Personally, I would solve these two problems in the order I mentioned them, so I would first address the grouping problem. One way to group the data properly in this case would be to use double ranking like this:
WITH partitioned AS (
SELECT
*,
grp = ROW_NUMBER() OVER (PARTITION BY RequestID, ProductID ORDER BY TestDate)

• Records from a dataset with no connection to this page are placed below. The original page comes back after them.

def execRebuildDone (req : Fin 32768) (head entry group : Nat) (s : State) : Result := .next <|
  let m : Moved := .request req [(head, entry, group)]
  let e := s.entry req.val
  let old := Map.get zeroAt (e.dir.head head).list entry
  if quireOf s e.partition && (movedSources s m).any (onLost s) && movedFree s m && rebuildable s old e.dir.layers then
    let s1 := (List.range e.dir.layers).foldl (fun s l => rebuildPage s old group l) (noteRestored s (movedSources s m) true)
    let r := Reg.mdQuireStatus (grpDie old)
    let s2 := putFld s1 r 0 16 (getFld s1 r 0 16 - e.dir.layers)
    { s2 with deferred := s2.deferred ++ [.switchGroups req.val [(head, entry, group)] false] }
  else s

/-- The quire has lost its parity page, or is about to (R152). -/
def parityGoes (s : State) (d q : Nat) : Bool :=
  let k := quireCla s d q / 0x1800000
  decide (q < fld (getReg s (Reg.mdQuireCfg d)) 6 7 * 768) && (!pairReadable s d (parityChan s d q) k ||
    s.mapouts.any fun m => m.covers ⟨d, parityChan s d q, quireCla s d q, quireCla s d q + 0x8000⟩)

def execQuireParityMoved (d : Fin 8) (quire : Nat) (m : Option (Nat × Nat × Nat × Nat)) (s : State) : Result := .next <|
  if !parityGoes s d.val quire then s
  else match nextParity s d.val quire with
    | none => s
    | some c =>
      let cla := quireCla s d.val quire
      let a : Span := ⟨d.val, c, cla, cla + 0x8000⟩
      let mv := Deferred.parityMove d.val quire c
      match m with
      | none => if (allSpans s).any a.meets then s else { s with deferred := s.deferred ++ [mv] }
      | some (i, h, e, g) =>
        if hi : i < 32768 then
          let x : Moved := .request ⟨i, hi⟩ [(h, e, g)]
          if (movedSources s x).any a.meets && movedFree s x then { s with deferred := s.deferred ++ [movedChange x true, mv] } else s
        else s

end Sys2Proof.Machine
end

- ROW_NUMBER() OVER (PARTITION BY RequestID, ProductID, OutcomeID ORDER BY TestDate)
FROM #ProductTests
)
, grouped AS (
SELECT
RequestID,
ProductID,
StartDate = MIN(TestDate),
OutcomeID
FROM partitioned
GROUP BY
RequestID,
ProductID,
OutcomeID,
grp
)
SELECT *
FROM grouped
;
This should give you the following output for your data sample:
RequestID ProductID StartDate OutcomeID
--------- --------- ---------- ---------
1 2 2005-01-21 10
1 2 2011-01-14 13
1 2 2011-08-10 15
1 2 2012-05-02 10
1 2 2012-11-08 17
Obviously, one thing is still missing, and it's EndDate, and now is the right time to care about it. Use ROW_NUMBER() once again, to rank the result set of the grouped CTE, then use the rankings in the join condition when joining the result set with itself (using an outer join):
WITH partitioned AS (
SELECT
*,
grp = ROW_NUMBER() OVER (PARTITION BY RequestID, ProductID ORDER BY TestDate)
- ROW_NUMBER() OVER (PARTITION BY RequestID, ProductID, OutcomeID ORDER BY TestDate)
FROM #ProductTests
)
, grouped AS (
SELECT
RequestID,
ProductID,
StartDate = MIN(TestDate),
OutcomeID,
rnk = ROW_NUMBER() OVER (PARTITION BY RequestID, ProductID ORDER BY MIN(TestDate))
FROM partitioned
GROUP BY
RequestID,
ProductID,
OutcomeID,
grp
)
SELECT
g1.RequestID,
g1.ProductID,
g1.StartDate,
g2.StartDate AS EndDate,
g1.OutcomeID
FROM grouped g1
LEFT JOIN grouped g2
ON g1.RequestID = g2.RequestID
AND g1.ProductID = g2.ProductID
AND g1.rnk = g2.rnk - 1
;
You can try this query at SQL Fiddle to verify that it returns the output you are after.